# GeForce now Problem - Kann reCaptcha nicht bestätigen



## smartphoenix (13. Dezember 2020)

Hallo Leute,

ich würde gerne per GeForce now Cyberpunk spielen, welches ich bei GoG gekauft habe. Wenn GeForce Now startet, muss ich mich beim ersten mal mit meinem GoG Account anmelden. Hierbei kommt eine reCaptcha Abfrage mit Bildern, die man bestätigen muss. Wenn ich jedoch auf bestätigen drücke, erscheint ein neues Bilderrätsel.
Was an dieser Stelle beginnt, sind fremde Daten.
-- ==== Sys2Proof/Machine/Dies.lean ====
section
/-! DEFINITION. The commands of the media dies (R180 to R182): the word that goes out on the channel, and what the die does with it (R187 to R192, R196 to R198, R204). -/

namespace Sys2Proof.Machine

/-! ### The die's side -/

/-- A die that is present and awake takes array and register commands; one in standby takes WAK alone (R204). -/
def Blk.dieAwake (b : Blk) (d : Nat) : Bool := (b.die d).state != 0 && !(b.die d).standby

/-- A die on the die's side of a partition. -/
def Blk.dpart (b : Blk) (pid : Nat) : DiePart := b.media.dparts.getD pid {}

/-- An alert cause, by its ALRT position, becomes pending (R185). -/
def Blk.alert (b : Blk) (d cause : Nat) : Blk := b.onDie d fun x => { x with astat := x.astat ||| BitVec.ofNat 7 (1 <<< cause) }

/-- The die refuses a command (R192). -/
def Blk.dieRefuse (b : Blk) (d : Nat) : Blk := b.alert d 5

/-- ST of a die's transfer, with the temperature that the die has last reported (log 34). -/
def Blk.dieSt (b : Blk) (d : Nat) (line : BitVec 23) (rstat : BitVec 3) (part : Nat) (seq : BitVec 3) : BitVec 64 :=
  let x := b.die d
  stWord line x.astat rstat (BitVec.ofNat 5 part) seq x.tval (BitVec.ofInt 12 x.temp)

/-- A partition that takes reads: idle or suspended, and not within an earlier read (R190, R192). -/
def Blk.takesRead (b : Blk) (pid : Nat) : Bool :=
  decide ((b.dpart pid).until_ ≤ b.now) && (match (b.part pid).op with
    | .idle => true
    | .program _ _ _ _ _ _ => (b.part pid).suspended
    | _ => false)

/-- A partition that takes a program or reset: idle and not within a read. -/
def Blk.takesWrite (b : Blk) (pid : Nat) : Bool := decide ((b.dpart pid).until_ ≤ b.now) && (b.part pid).isIdle

/-- Partitions of a die in tile reset. -/
def Blk.resets (b : Blk) (d : Nat) : Nat := (b.media.parts.filter fun e => e.1 / 32 == d && e.2.resetting).length

/-- What a program without an end leaves in its line: a content that the spec does not give (log 4). -/
def Blk.tearPart (b : Blk) (pid : Nat) : Blk :=
  match (b.part pid).op with
  | .program line _ _ _ _ _ => b.useFree.storeLine (locOf pid line) { data := b.freeVal 1024, md := b.freeVal 40 }
  | .reset tile count _ => (List.range (64 * (count + 1))).foldl (fun c i => c.useFree.storeLine (locOf pid (tile * 64 + i)) { data := c.freeVal 1024, md := c.freeVal 40 }) b
  | _ => b

/-! ### Reads (R188, R194) -/

/-- RD or MRD at a die: the transfer, or a refused one with RSTAT 2 and data 0 (R192). -/
def Blk.dieRead (b : Blk) (pid line : Nat) (seq : BitVec 3) (t : Nat) : Blk :=
  let d := pid / 32
  let part := pid % 32
  if b.takesRead pid then
    let b1 := b.occupy pid line seq t
    match (b1.dpart pid).out with
    | some (l, _, rstat, sg, content) => b1.emit (.dq (d / 8) (d % 8) (b.dieSt d l rstat part seq) sg content)
    | none => b1
  else
    let b1 := b.dieRefuse d
    b1.useFree.emit (.dq (d / 8) (d % 8) (b1.dieSt d (BitVec.ofNat 23 line) 2 part seq) (b1.freeVal 72) 0)

/-- RD: senses a line with three offsets and returns it at tRD (R188). -/
def execRd (a : Stamp) (ch : Fin 32) (die : Fin 8) (part : Fin 32) (line : BitVec 23) (o2 o1 o0 : BitVec 9) (s : State) : Host.Outcome State Fault Refusal :=
  s.command a fun b =>
    let pid := partOf ch die part
    let seq := (b.die (pid / 32)).seq
    let b1 := (b.sendDie (pid / 32) (.rd (BitVec.ofNat 5 part.val) line o2 o1 o0)).twChan ch.val 1
    if b1.dieAwake (pid / 32) then b1.dieRead pid line.toNat seq 250 else b1

/-- The age and band of a probe: a margin read in an idle cycle, of a line in whose age bucket a cell of its die and band has a batch queued, at the offsets of R119 (R107, R125). -/
def Blk.probeOf (b : Blk) (pid line : Nat) (o2 o1 o0 : BitVec 9) : Option (Nat × Nat) :=
  let d := pid / 32
  let n := (b.die d).band
  if !b.idleCycle pid || b.inRecovery (locOf pid line) then none
  else match b.memAt (locOf pid line) with
    | none => none
    | some m =>
      let a := b.memAge m
      let o (j : Nat) : BitVec 9 := BitVec.ofInt 9 (b.readOffset d j a n)
      if ((List.range 3).any fun j => b.gauze.probes.has (cellKey d (a / 4) n j)) && o2 == o 2 && o1 == o 1 && o0 == o 0 then some (a, n) else none

/-- A probe is taken from the batch of its cells, which come into use with it (R125, R126). -/
def Blk.probeSent (b : Blk) (d a n : Nat) : Blk :=
  match (List.range 3).find? fun j => b.gauze.probes.has (cellKey d (a / 4) n j) with
  | some j =>
    let k := cellKey d (a / 4) n j
    let left := b.gauze.probes.getD k 0
    ((b.openCells d a n).onGauze fun g => { g with probes := if left ≤ 1 then g.probes.del k else g.probes.put k (left - 1) }).bump 0x5000 0x06 1
  | none => b

/-- MRD: a margin read, which occupies an idle partition until its transfer at tMRD (R188, R190); in an idle cycle it may be a probe of a batch (R125). -/
def execMrd (a : Stamp) (ch : Fin 32) (die : Fin 8) (part : Fin 32) (line : BitVec 23) (o2 o1 o0 : BitVec 9) (s : State) : Host.Outcome State Fault Refusal :=
  s.command a fun b =>
    let pid := partOf ch die part
    let seq := (b.die (pid / 32)).seq
    let b1 := b.sendDie (pid / 32) (.mrd (BitVec.ofNat 5 part.val) line o2 o1 o0)
    if !b1.dieAwake (pid / 32) then b1
    else if !b1.takesWrite pid then b1.dieRead pid line.toNat seq 400
    else
      let probe := b.probeOf pid line.toNat o2 o1 o0
      let b2 := match probe with
        | some (a, n) => b1.probeSent (pid / 32) a n
        | none => b1
      (b2.dieRead pid line.toNat seq 400).onPart pid fun p => { p with op := .marginRead { line := line.toNat, o2 := o2, o1 := o1, o0 := o0, probe := probe } }

/-- RRS: the output buffer once more, with the SEQ of its read (R185, R188, R194). A partition that has read nothing returns a content that the spec does not give. A refused RRS returns no transfer: R192 speaks of RD and MRD (DESIGN CHOICE, log 100). -/
def execRrs (a : Stamp) (ch : Fin 32) (die : Fin 8) (part : Fin 32) (s : State) : Host.Outcome State Fault Refusal :=
  s.command a fun b =>
    let pid := partOf ch die part
    let d := pid / 32
    let seq := (b.die d).seq
    let b1 := (b.sendDie d (.rrs (BitVec.ofNat 5 part.val))).twChan ch.val 6
    if !b1.dieAwake d then b1
    else if !b1.takesRead pid then b1.dieRefuse d
    else match (b1.dpart pid).out with
      | some (l, q, rstat, sg, content) => b1.emit (.dq ch.val die.val (b1.dieSt d l rstat part.val q) sg content)
      | none => b1.useFree.emit (.dq ch.val die.val (b1.dieSt d 0 0 part.val seq) (b1.freeVal 72) (b1.freeVal 1152))

/-! ### Programs and resets (R189, R191, R192) -/

/-- PSTATE of a partition (R187). -/
def PartSt.code (p : PartSt) : Nat :=
  match p.op with
  | .idle => 0
  | .program _ _ _ _ _ _ => if p.suspended then 2 else 1
  | .reset _ _ _ => 3
  | .verify _ _ _ _ _ _ => 0
  | .marginRead _ => 3

/-- Partitions of a die that program, overwrite or are suspended (R187, R192). -/
def Blk.dieWrites (b : Blk) (d : Nat) : Nat := (b.media.parts.filter fun e => e.1 / 32 == d && (e.2.code == 1 || e.2.code == 2)).length

/-- PGM or OVW at a die: refused outside its rules with the data discarded; with data refused, WDAT and WSEQ; else the operation runs until PROGRAM_COMPLETE. -/
def Blk.dieProgram (b : Blk) (pid line : Nat) (content : BitVec 1152) (ovw accepted : Bool) (seq : BitVec 3) : Blk :=
  let d := pid / 32
  let blank := (b.media.lines.find (locOf pid line)).isNone
  if !b.takesWrite pid || decide (8 ≤ b.dieWrites d) || (!ovw && !blank) then b.dieRefuse d
  else if !accepted then (b.alert d 0).onDie d fun x => { x with wseq := some seq }
  else
    let c : MLine := { data := content.setWidth 1024, md := content.extractLsb' 1024 40 }
    let why : ProgFor := .rewrite ((b.memAt (locOf pid line)).getD { cls := .voile, slot := slotsV b.dieCount, stripe := 0, m := 0 })
    b.onPart pid fun p => { p with op := .program line c why ovw false 0, suspended := false, suspTotal := 0, suspCount := 0, since := b.now, pseq := seq }

/-- PGM: takes its data at tCWL and programs a blank line (R189). -/
def execPgm (a : Stamp) (ch : Fin 32) (die : Fin 8) (part : Fin 32) (line : BitVec 23) (content : BitVec 1152) (accepted : Bool) (s : State) : Host.Outcome State Fault Refusal :=
  s.command a fun b =>
    let pid := partOf ch die part
    let seq := (b.die (pid / 32)).seq
    let b1 := (b.sendDie (pid / 32) (.pgm (BitVec.ofNat 5 part.val) line)).twChan ch.val 2
    if b1.dieAwake (pid / 32) then b1.dieProgram pid line.toNat content false accepted seq else b1

/-- OVW: overwrites a line in place (R189). -/
def execOvw (a : Stamp) (ch : Fin 32) (die : Fin 8) (part : Fin 32) (line : BitVec 23) (content : BitVec 1152) (accepted : Bool) (s : State) : Host.Outcome State Fault Refusal :=
  s.command a fun b =>
    let pid := partOf ch die part
    let seq := (b.die (pid / 32)).seq
    let b1 := (b.sendDie (pid / 32) (.ovw (BitVec.ofNat 5 part.val) line)).twChan ch.val 3
    if b1.dieAwake (pid / 32) then b1.dieProgram pid line.toNat content true accepted seq else b1

/-- TRS: resets 1 to 4 consecutive tiles of a partition, which run until TILE_RESET_COMPLETE (R191, R192). -/
def execTrs (a : Stamp) (ch : Fin 32) (die : Fin 8) (part : Fin 32) (tile : BitVec 17) (count : Fin 4) (s : State) : Host.Outcome State Fault Refusal :=
  s.command a fun b =>
    let pid := partOf ch die part
    let d := pid / 32
    let b1 := (b.sendDie d (.trs (BitVec.ofNat 5 part.val) tile (BitVec.ofNat 2 count.val))).twChan ch.val 4
    if !b1.dieAwake d then b1
    else if !b1.takesWrite pid || decide (4 ≤ b1.resets d) || decide (131072 ≤ tile.toNat + count.val) then b1.dieRefuse d
    else b1.onPart pid fun p => { p with op := .reset tile.toNat count.val none, since := b.now }

/-- SUS: suspends a program, abandons a margin read, is refused by a tile reset and within tRES of an RSM, and else changes nothing (R190). -/
def execSus (a : Stamp) (ch : Fin 32) (die : Fin 8) (part : Fin 32) (s : State) : Host.Outcome State Fault Refusal :=
  s.command a fun b =>
    let pid := partOf ch die part
    let d := pid / 32
    let b1 := (b.sendDie d (.sus (BitVec.ofNat 5 part.val))).twChan ch.val 5
    if !b1.dieAwake d then b1
    else match (b1.part pid).op with
      | .program _ _ _ _ _ _ =>
        if (b1.part pid).suspended then b1
        else if b1.now < (b1.part pid).readyAt then b1.dieRefuse d
        else b1.onPart pid fun p => { p with suspended := true, suspSince := b1.now, suspCount := p.suspCount + 1 }
      | .reset _ _ _ => b1.dieRefuse d
      | .verify _ _ _ _ _ _ => b1
      | .marginRead _ => (b1.onPart pid fun p => { p with op := .idle }).onMedia fun m => { m with dparts := m.dparts.set {} pid { (m.dparts.getD pid {}) with until_ := b1.now } }
      | .idle => b1

/-- RSM: a suspended operation runs on within tRES; elsewhere nothing changes (R190). -/
def execRsm (a : Stamp) (ch : Fin 32) (die : Fin 8) (part : Fin 32) (s : State) : Host.Outcome State Fault Refusal :=
  s.command a fun b =>
    let pid := partOf ch die part
    let b1 := b.sendDie (pid / 32) (.rsm (BitVec.ofNat 5 part.val))
    if b1.dieAwake (pid / 32) && (b1.part pid).suspended then
      b1.onPart pid fun p => { p with suspended := false, suspTotal := p.suspTotal + (b1.now - p.suspSince), readyAt := b1.now + 60 }
    else b1

/-! ### Status and registers (R187, R197, R198) -/

/-- The die status that STR returns (R187). -/
def Blk.dieStatusWord (b : Blk) (d : Nat) : BitVec 256 :=
  let x := b.die d
  let pstate : Nat := (List.range 32).foldl (fun n q => n + (b.part (partId d q)).code * 4 ^ q) 0
  strWord x.wseq (b.resets d) (b.dieWrites d) x.astat x.tval (BitVec.ofInt 12 x.temp) x.pfail (BitVec.ofNat 64 pstate)

/-- A die by channel and number. -/
def dieOf (ch : Fin 32) (die : Fin 8) : Nat := 8 * ch.val + die.val

/-- A die that is awake answers STR with its status (R187), which reports its temperature (R117). -/
def Blk.dieAnswers (b : Blk) (d : Nat) : Blk :=
  if b.dieAwake d then (b.emit (.short (d / 8) (d % 8) (b.dieStatusWord d))).dieStatus d (b.die d).astat (b.die d).tval (b.die d).temp else b

/-- STR: the die status in a short transfer (R187). -/
def execStr (a : Stamp) (ch : Fin 32) (die : Fin 8) (s : State) : Host.Outcome State Fault Refusal :=
  s.command a fun b =>
    let d := dieOf ch die
    (b.sendDie d .str).dieAnswers d

/-- A die in use on a channel that runs has not reported for 10 ms (R117). -/
def Blk.pollDue (b : Blk) (d : Nat) : Bool := (b.die d).state == 1 && (b.chan (d / 8)).state == 2 && !b.modes.deep && b.dieAwake d && decide ((b.die d).reportAt + 10000000 ≤ b.now)

/-- The dies that have not reported for 10 ms are polled (R117). -/
def Blk.pollDies (b : Blk) : Blk := ((List.range 256).filter b.pollDue).foldl (fun b d => (b.sendDie d .str).dieAnswers d) b

/-- OPERATING_TIME_TICK: operating time counts a millisecond in M2 to M11, at most to 48 bits (R368); regions and slots age (R53, R118); life, health and alert thresholds are watched (R76, R77, R221, R222); what SRAM has lost of the map is restored, within the bounds of R93; silent dies are polled (R117); a calibration import that waits is applied once it may be (R274). -/
def execOperatingTimeTick (a : Stamp) (s : State) : Host.Outcome State Fault Refusal :=
  s.command a fun b =>
    if b.running then ((((({ b with opTime := min (b.opTime + 1) (2 ^ 48 - 1) } : Blk).ageRegions.ageSlots.restoreMap).lifeCheck).alertCheck).pollDies).heldImport else b

/-- The causes of a mask are cleared; PFAIL or RFAIL among them clears the PFAIL bits (R187); THERM comes back while the temperature stays at or above TALRT (R185). -/
def clearCauses (x : DieSt) (mask : BitVec 7) (now : Nat) : DieSt :=
  let left := x.astat &&& ~~~mask
  { x with astat := if mask.getLsbD 4 && decide (talrtOf x ≤ x.temp) && x.tval then left ||| 0x10 else left,
           pfail := if mask.getLsbD 2 || mask.getLsbD 3 then 0 else x.pfail, alcAt := now }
Immer und immer wieder. Es geht einfach nicht.


----------



## HisN (13. Dezember 2020)

Eventuell mal den Pi.hole in Deinem Netzwerk für 5 Minuten abschalten, bis Du durch die Captcha durch bist?


----------



## smartphoenix (13. Dezember 2020)

Wenn du mir jetzt erklärst was ich machen soll 😂
Ich Google mal


----------



## HisN (13. Dezember 2020)

Hehe, das war nur eine Vermutung.
Wenn Du kein Pi.Hole benutzt, dann brauchst Du den natürlich auch nicht abschalten^^


----------



## smartphoenix (13. Dezember 2020)

Jetzt weiß ich was du meinst. nein nein...nutze ich nicht. Keine Ahnung weshalb das nicht funktioniert.


----------